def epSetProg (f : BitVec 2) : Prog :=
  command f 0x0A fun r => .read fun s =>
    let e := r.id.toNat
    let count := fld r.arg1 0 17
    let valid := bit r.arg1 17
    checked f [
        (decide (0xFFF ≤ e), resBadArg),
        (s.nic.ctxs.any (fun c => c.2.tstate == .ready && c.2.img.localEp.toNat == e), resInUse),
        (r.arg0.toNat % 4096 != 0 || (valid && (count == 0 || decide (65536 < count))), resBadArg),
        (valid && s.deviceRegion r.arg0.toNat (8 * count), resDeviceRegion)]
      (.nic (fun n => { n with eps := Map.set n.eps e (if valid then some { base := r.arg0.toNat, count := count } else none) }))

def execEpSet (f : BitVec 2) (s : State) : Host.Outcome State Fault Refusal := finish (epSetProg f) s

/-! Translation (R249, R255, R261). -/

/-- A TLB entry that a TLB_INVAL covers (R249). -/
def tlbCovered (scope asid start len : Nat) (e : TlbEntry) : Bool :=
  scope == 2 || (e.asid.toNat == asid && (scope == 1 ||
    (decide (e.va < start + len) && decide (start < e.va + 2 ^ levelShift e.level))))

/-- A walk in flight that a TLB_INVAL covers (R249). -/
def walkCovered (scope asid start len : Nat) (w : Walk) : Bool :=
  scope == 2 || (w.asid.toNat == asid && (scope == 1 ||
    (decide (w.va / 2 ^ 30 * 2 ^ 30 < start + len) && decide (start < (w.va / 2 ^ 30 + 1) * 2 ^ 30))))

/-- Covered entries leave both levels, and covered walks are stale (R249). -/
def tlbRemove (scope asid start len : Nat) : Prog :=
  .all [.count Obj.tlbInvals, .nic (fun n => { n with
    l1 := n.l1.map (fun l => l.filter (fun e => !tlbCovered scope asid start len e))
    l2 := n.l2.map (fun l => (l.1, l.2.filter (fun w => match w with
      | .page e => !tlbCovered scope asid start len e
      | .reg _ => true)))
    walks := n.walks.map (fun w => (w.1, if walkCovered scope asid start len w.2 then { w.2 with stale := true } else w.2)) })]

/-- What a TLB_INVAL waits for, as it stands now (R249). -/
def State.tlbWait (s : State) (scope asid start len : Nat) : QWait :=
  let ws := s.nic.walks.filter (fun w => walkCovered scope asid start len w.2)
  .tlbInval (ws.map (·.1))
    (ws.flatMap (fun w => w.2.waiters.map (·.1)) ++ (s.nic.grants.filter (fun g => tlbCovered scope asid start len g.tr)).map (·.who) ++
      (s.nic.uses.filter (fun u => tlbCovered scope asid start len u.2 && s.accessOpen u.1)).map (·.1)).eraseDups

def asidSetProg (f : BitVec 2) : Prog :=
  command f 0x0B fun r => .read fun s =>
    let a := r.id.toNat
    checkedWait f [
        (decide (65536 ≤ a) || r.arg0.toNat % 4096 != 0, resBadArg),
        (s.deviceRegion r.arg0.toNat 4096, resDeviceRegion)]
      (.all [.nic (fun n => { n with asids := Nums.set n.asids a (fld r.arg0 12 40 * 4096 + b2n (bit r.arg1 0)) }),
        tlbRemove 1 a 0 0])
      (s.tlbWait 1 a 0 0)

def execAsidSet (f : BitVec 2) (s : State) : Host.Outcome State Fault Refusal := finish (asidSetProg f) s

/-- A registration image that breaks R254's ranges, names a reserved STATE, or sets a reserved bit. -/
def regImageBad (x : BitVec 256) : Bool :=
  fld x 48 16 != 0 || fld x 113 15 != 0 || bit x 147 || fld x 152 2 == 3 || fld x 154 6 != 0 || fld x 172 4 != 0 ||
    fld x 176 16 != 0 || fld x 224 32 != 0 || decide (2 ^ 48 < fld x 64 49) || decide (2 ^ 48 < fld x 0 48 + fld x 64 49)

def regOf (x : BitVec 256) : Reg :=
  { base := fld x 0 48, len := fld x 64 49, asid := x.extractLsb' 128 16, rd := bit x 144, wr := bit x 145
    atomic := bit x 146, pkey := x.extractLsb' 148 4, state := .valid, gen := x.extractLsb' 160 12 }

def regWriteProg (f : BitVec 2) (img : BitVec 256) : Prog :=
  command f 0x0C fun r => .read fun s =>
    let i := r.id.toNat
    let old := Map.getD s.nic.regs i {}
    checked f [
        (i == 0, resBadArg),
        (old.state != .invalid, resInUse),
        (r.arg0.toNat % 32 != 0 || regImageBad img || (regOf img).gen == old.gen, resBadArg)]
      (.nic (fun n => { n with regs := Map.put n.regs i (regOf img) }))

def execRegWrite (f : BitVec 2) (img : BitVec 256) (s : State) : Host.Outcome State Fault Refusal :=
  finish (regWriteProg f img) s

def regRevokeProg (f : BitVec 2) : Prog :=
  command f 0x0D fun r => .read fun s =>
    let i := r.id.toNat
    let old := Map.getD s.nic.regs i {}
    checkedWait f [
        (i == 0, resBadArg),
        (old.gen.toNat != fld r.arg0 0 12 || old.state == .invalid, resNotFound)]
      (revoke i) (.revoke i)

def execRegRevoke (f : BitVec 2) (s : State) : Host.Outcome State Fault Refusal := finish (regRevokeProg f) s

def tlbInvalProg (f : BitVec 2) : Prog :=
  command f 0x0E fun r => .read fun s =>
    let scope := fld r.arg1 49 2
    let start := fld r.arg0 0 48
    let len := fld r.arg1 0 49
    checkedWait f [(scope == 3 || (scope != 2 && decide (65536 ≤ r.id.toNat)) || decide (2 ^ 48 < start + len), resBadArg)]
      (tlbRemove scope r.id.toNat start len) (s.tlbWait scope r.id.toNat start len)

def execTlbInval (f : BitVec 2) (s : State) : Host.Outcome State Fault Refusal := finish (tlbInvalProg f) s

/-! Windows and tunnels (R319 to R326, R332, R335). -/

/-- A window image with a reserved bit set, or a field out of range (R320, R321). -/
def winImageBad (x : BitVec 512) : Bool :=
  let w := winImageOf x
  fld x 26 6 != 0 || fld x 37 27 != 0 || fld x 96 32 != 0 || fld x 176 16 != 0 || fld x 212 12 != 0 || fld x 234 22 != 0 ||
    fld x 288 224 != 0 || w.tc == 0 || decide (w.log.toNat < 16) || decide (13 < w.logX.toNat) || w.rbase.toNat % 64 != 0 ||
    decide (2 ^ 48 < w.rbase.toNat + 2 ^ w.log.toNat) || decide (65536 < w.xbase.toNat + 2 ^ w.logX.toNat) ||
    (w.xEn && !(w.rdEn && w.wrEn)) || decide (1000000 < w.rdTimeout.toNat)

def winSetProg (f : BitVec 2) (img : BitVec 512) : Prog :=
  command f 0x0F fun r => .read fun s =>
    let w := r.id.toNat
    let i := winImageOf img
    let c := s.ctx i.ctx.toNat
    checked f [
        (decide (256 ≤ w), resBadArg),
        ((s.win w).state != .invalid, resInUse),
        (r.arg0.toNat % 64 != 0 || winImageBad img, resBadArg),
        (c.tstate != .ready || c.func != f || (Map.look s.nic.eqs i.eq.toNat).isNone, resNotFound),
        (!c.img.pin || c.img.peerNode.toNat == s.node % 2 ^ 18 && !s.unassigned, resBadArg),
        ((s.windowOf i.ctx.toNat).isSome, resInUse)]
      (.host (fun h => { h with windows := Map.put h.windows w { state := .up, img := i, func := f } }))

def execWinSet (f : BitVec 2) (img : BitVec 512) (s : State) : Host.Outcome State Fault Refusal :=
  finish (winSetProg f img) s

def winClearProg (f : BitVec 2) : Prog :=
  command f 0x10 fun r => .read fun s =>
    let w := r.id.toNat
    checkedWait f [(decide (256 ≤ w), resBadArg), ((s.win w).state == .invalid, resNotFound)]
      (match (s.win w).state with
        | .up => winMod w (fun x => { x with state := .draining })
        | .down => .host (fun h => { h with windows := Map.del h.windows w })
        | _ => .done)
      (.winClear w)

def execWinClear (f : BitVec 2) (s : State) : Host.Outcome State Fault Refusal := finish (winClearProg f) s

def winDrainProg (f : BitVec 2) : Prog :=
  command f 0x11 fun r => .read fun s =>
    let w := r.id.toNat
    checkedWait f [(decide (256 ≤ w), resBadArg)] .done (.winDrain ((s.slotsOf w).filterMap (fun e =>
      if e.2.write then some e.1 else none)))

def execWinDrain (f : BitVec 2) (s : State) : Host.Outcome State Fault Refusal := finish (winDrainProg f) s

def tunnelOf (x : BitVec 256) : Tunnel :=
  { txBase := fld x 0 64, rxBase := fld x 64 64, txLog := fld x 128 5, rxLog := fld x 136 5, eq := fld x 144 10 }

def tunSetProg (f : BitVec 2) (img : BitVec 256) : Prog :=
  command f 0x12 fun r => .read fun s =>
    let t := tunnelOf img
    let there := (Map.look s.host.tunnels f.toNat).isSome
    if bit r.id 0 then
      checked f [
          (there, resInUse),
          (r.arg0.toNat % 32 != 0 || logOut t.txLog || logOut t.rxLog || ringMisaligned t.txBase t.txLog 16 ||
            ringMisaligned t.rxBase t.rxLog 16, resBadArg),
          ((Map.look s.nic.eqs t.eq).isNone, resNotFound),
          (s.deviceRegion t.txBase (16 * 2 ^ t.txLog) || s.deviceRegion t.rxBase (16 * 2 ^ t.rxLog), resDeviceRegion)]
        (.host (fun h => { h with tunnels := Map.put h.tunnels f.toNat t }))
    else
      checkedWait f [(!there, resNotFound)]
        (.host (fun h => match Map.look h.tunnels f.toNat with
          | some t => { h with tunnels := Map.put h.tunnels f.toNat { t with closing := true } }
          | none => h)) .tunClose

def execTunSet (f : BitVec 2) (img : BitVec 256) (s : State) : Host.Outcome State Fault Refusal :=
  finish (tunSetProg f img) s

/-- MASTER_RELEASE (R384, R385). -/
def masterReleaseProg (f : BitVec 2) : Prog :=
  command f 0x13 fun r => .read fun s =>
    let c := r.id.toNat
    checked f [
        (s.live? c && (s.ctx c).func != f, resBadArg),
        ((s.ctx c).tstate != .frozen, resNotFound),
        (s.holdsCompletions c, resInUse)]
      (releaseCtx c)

## Activity
Look above for the line with "scope == 2 || (e.asid.toNat" and the line with "(decide (w.va /", and reproduce exactly those two lines plus every line between, nothing more.

## Answer box
  scope == 2 || (e.asid.toNat == asid && (scope == 1 ||
    (decide (e.va < start + len) && decide (start < e.va + 2 ^ levelShift e.level))))

/-- A walk in flight that a TLB_INVAL covers (R249). -/
def walkCovered (scope asid start len : Nat) (w : Walk) : Bool :=
  scope == 2 || (w.asid.toNat == asid && (scope == 1 ||
    (decide (w.va / 2 ^ 30 * 2 ^ 30 < start + len) && decide (start < (w.va / 2 ^ 30 + 1) * 2 ^ 30))))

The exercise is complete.